WHAT YOU WILL DO
Beginning with the first line below, please restate each line exactly, down to and including the line containing "namespace Sys2Proof.Machine".

RECORDED DATA
-- ==== Sys2Proof/Machine/PtpOps.lean ====
section
/-!
DEFINITION. gPTP as shared operations: port roles and the best master (R449, R450), usability of a domain (R454), and the
messages the module sends (R451-R453).
-/
namespace Sys2Proof.Machine

abbrev roleDisabled : Nat := 0
abbrev roleMaster : Nat := 1
abbrev roleSlave : Nat := 2
abbrev rolePassive : Nat := 3

/-- The role of a port in a domain (R463). -/
def State.ptpRole (s : State) (p d : Nat) : Nat := s.regN (K.ptpRoles p) / 4 ^ d % 4

def State.setPtpRole (s : State) (p d r : Nat) : State :=
  let v := s.regN (K.ptpRoles p)
  s.setReg (K.ptpRoles p) (v - v / 4 ^ d % 4 * 4 ^ d + r * 4 ^ d : Nat)

def State.isAsCapable (s : State) (p d : Nat) : Bool := s.flag (K.asCapable p) d

/-- A port carries frames. -/
def State.linkUp (s : State) (p : Nat) : Bool := s.reg (K.ethPortEnable p) == 1 && s.reg (K.ethLinkState p) == 1

def State.domainOn (s : State) (d : Nat) : Bool := s.reg (K.domainEnable d) == 1

/-- The domain's enabled index of a domain number. -/
def State.domainOf (s : State) (number : Nat) : Option Nat :=
  [0, 1].find? (fun d => s.domainOn d && s.regN (K.domainNumber d) == number)

/-- The clockIdentity of the module: its MAC address as EUI-64 (notes/assumptions/86.md). -/
def State.ownIdentity (s : State) : Nat :=
  let m := s.blob K.macAddress
  beNat (m.take 3 ++ [0xFF, 0xFE] ++ (m.drop 3).take 3)

/-- The module offers itself as grandmaster of a domain (R450). -/
def State.offersGm (s : State) (d : Nat) : Bool :=
  s.domainOn d && s.reg (K.gmCapable d) == 1 && s.reg K.timeState == tsLocked && s.regN K.timeSource != d + 1

/-- The vector that the module announces of itself (R450); the variance is open. -/
def State.ownVector (s : State) (d : Nat) : GmFields :=
  let pps := s.reg K.timeSource == 3
  ⟨s.regN (K.priority1 d), if pps then 6 else 248, if pps then 0x21 else 0xFE, (Config.openResult 451 []).toNat,
    s.regN (K.priority2 d), s.ownIdentity, 0⟩

/-- The order of the best master clock algorithm, the better first. -/
def gmBetter (a b : GmFields) : Bool :=
  let key (v : GmFields) : List Nat := [v.priority1, v.clockClass, v.accuracy, v.variance, v.priority2, v.identity, v.steps]
  decide (key a < key b)

/-- What a port has heard in a domain. -/
def State.heardOn (s : State) (p d : Nat) : Option GmFields := if d = 0 then (s.eth p).annA else (s.eth p).annB

def State.setHeard (s : State) (p d : Nat) (v : Option GmFields) : State :=
  if d = 0 then s.setEth p { s.eth p with annA := v } else s.setEth p { s.eth p with annB := v }

/-- The port on which the best foreign grandmaster of a domain is heard. -/
def State.bestPort (s : State) (d : Nat) : Option (Nat × GmFields) :=
  (List.range 6).foldl (fun (acc : Option (Nat × GmFields)) (p : Nat) =>
    match s.heardOn p d with
    | none => acc
    | some v => if !s.linkUp p then acc else match acc with
      | none => some (p, v)
      | some (_, w) => if gmBetter v w then some (p, v) else acc) none

/-- Shows the state of a domain (R463). -/
def State.showDomain (s : State) (d : Nat) : State :=
  let st : Nat := if !s.domainOn d then 0 else if (s.dom d).usableSince.isSome then 2
    else if (s.dom d).slavePort.isNone && s.offersGm d then 3 else 1
  s.setReg (K.domainState d) (st : Nat)

/-- A domain is usable or is not (R454): enabled, a SLAVE port that is asCapable, and a Sync within its timeout. -/
def State.judgeDomain (s : State) (d : Nat) : State :=
  let x := s.dom d
  let ok := s.domainOn d && x.syncSeen && (match x.slavePort with
    | some p => s.linkUp p && s.isAsCapable p d
    | none => false)
  let s := if ok then s.setDom d { x with usableSince := some (x.usableSince.getD s.tick) }
    else s.setDom d { x with usableSince := none, lastMeas := none, pending := none }
  (s.showDomain d).reselect

/-- The SLAVE port of a domain; a change forgets the Sync of the port before. -/
def State.setSlave (s : State) (d : Nat) (p : Option Nat) : State :=
  let x := s.dom d
  if x.slavePort = p then s
  else s.setDom d { x with slavePort := p, syncSeen := false, lastSync := s.tick, pending := none }

/-- The SLAVE port and the grandmaster of a domain. In a source domain that stays usable, a change of the grandmaster's identity
counts as a switch (R454, R457). -/
def State.setGm (s : State) (d : Nat) (slave : Option Nat) (identity : Nat) : State :=
  let old := s.reg (K.gmIdentity d)
  let src := s.regN K.timeSource
  let s := ((s.setSlave d slave).setReg (K.gmIdentity d) (identity : Nat)).judgeDomain d
  if old ≠ 0 && identity ≠ 0 && old ≠ (identity : Int) && src = d + 1 && s.regN K.timeSource = d + 1 then
    let s := { s with clock := { s.clock with firstMeas := true } }
    (s.bump K.sourceSwitches).eventKey .ethernetTime 0 K.sourceSwitches
  else s

/-- Decides the roles of the ports of a domain (R450). -/
def State.decideRoles (s : State) (d : Nat) : State :=
  if !s.domainOn d then
    let s := (List.range 6).foldl (fun (s : State) (p : Nat) => s.setPtpRole p d roleDisabled) s
    s.setGm d none 0
  else if s.reg (K.ptpRoleMode d) = 1 then
    let role (p : Nat) : Nat := if s.linkUp p then s.regN (K.externalRoles d) / 4 ^ p % 4 else roleDisabled
    let slave := (List.range 6).find? (fun p => role p == roleSlave)
    let gm := match slave with
      | some p => ((s.heardOn p d).map GmFields.identity).getD 0
      | none => if s.offersGm d then s.ownIdentity else 0
    let s := (List.range 6).foldl (fun (s : State) (p : Nat) => s.setPtpRole p d (role p)) s
    s.setGm d slave gm
  else
    let own := s.ownVector d
    let best := (s.bestPort d).filter (fun b => !(s.offersGm d && gmBetter own b.2))
    let role (p : Nat) : Nat :=
      if !s.linkUp p then roleDisabled
      else match best with
        | none => roleMaster
        | some (q, v) => if p = q then roleSlave else match s.heardOn p d with
          | none => roleMaster
          | some w => if gmBetter w { v with steps := v.steps + 1 } then rolePassive else roleMaster
    let gm := match best with
      | some (_, v) => v.identity
      | none => if s.offersGm d then s.ownIdentity else 0
    let slave := best.map Prod.fst
    let s := (List.range 6).foldl (fun (s : State) (p : Nat) => s.setPtpRole p d (role p)) s
    s.setGm d slave gm

/-- A change of the time state or of the selected source lets the module offer itself as grandmaster of a domain, or ends that
(R450): the roles of a domain other than the selected source are decided anew. -/
def State.offerTurn (s was : State) (d : Nat) : State :=
  if s.regN K.timeSource = d + 1 || s.offersGm d == was.offersGm d then s else s.decideRoles d

def State.decideAll (s : State) : State := ((s.decideRoles 0).decideRoles 1).offerTurn s 0

/-- Ticks of the sync receipt timeout of a domain (R451). -/
def State.syncTimeout (s : State) (d : Nat) : Nat :=
  3 * logTicks (if (s.dom d).syncSeen then (s.dom d).syncLog else s.reg (K.logSyncInterval d))

/-- The announce receipt timeout of what a port has heard in a domain has run out (R451). -/
def State.annExpired (s : State) (p d : Nat) : Bool :=
  (s.heardOn p d).isSome && decide ((s.eth p).annTick.get 0 d + 3 * logTicks ((s.eth p).annLog.get 0 d) ≤ s.tick)

/-- The interval at which a port sends Sync in a domain: its own, or the one its partner asked for (R449, R451). -/
def State.syncInterval (s : State) (p d : Nat) : Nat := logTicks ((s.eth p).askedSync.getD (s.reg (K.logSyncInterval d)))

/-- The time of a domain at a tick, as the module relays or gives it (R450, R451): origin and correction in ns. The residence
time is scaled to the grandmaster's rate, which is open within 0.1 % and 16 ns (notes/assumptions/86.md). -/
def State.relayed (s : State) (d : Nat) (egress : Int) : Int × Int :=
  if (s.dom d).slavePort.isSome then
    let x := s.dom d
    let stay := egress - (s.timeOfTick x.relayTick : Nat)
    (x.relayTime, nearOpen (absI stay / 1000 + 16) stay (Config.openResult 452 [stay, d]))
  else (egress, 0)

/-- A message handed to an egress port. -/
def State.sendEvent (s : State) (m : GptpMsg) : State := { s with net := { s.net with awaiting := s.net.awaiting ++ [m] } }
def State.sendGeneral (s : State) (m : GptpMsg) : State :=
  ({ s with net := { s.net with general := s.net.general ++ [m] } } : State).bump (K.ethFramesOut m.port)

/-- The follow-up of an event message whose egress stamp is known (R452). -/
def followUp (m : GptpMsg) (stamp : Int) : Option GptpMsg :=
  match m.kind with
  | .sync => some { m with kind := .followUp, stamp := m.stamp }
  | .pdelayResp => some { m with kind := .pdelayRespFollowUp, stamp := stamp }
  | _ => none

end Sys2Proof.Machine
end

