/-! Settings -/

/-- The address of an interface as it comes into use (R444). -/
def State.showIf (s : State) (n : Nat) : State :=
  let a : Int := if s.reg (K.ifEnable n) ≠ 1 then 0 else if s.reg (K.ifMode n) = 0 then s.reg (K.ipAddress n) else 0
  let s := { s with net := { s.net with ifLease := s.net.ifLease.set 0 n 0, ifDiscover := s.net.ifDiscover.set 0 n s.tick } }
  s.setReg (K.addressInUse n) a

/-- A setting that is locked while the unit's enable entry is 1 (R463). -/
def lockedBy (idx sub enable : Nat) : WriteRule := lockedRule idx sub (fun s => s.reg enable == 1)

/-- The write rules of 0x5C00-0x5C60 (R463). -/
def rule15 (idx sub : Nat) : Option WriteRule :=
  if 0x5C00 ≤ idx && idx < 0x5C06 then
    let p := idx - 0x5C00
    if sub = 1 then some (settingRule idx sub (fun _ _ => none) (fun s =>
      if s.reg (K.ethPortEnable p) = 1 then s else (s.setReg (K.ethLinkState p) 0).linkLost p))
    else some (lockedBy idx sub (K.ethPortEnable p))
  else if idx = 0x5C20 then some (settingRule idx sub)
  else if 0x5C30 ≤ idx && idx < 0x5C34 then
    let n := idx - 0x5C30
    if sub = 1 then some (settingRule idx sub
      (fun s d => need (wval d == 0 || (List.range 4).all (fun m => m == n || s.reg (K.ifEnable m) == 0 ||
        s.reg (K.ifVlan m) != s.reg (K.ifVlan n))) .dependency)
      (fun s => s.showIf n))
    else some (lockedBy idx sub (K.ifEnable n))
  else if idx = 0x5C40 || idx = 0x5C41 then
    let d := idx - 0x5C40
    if sub = 1 then some (settingRule idx sub
      (fun s v => need (wval v == 0 || s.reg (K.domainNumber 0) != s.reg (K.domainNumber 1)) .dependency)
      (fun s => ((s.decideRoles d).offerTurn s (1 - d))))
    else some (lockedBy idx sub (K.domainEnable d))
  else if idx = 0x5C50 then
    if sub = 2 then some (settingRule idx sub (fun _ _ => none) (fun s =>
      let t := ({ s with net := { s.net with ppsEdge := none, ppsWaiting := [] } } : State).ppsLost
      (t.offerTurn s 0).offerTurn s 1))
    else some (settingRule idx sub)
  else if idx = 0x5C60 then
    if sub = 5 then some (settingRule idx sub (fun _ d => need (wval d % 10 == 0) .valueInvalid)) else some (settingRule idx sub)
  else none

end Sys2Proof.Machine
end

TASK RESPONSE
-- ==== Sys2Proof/Machine/PtpOps.lean ====
section
/-!
DEFINITION. gPTP as shared operations: port roles and the best master (R449, R450), usability of a domain (R454), and the
messages the module sends (R451-R453).
-/
namespace Sys2Proof.Machine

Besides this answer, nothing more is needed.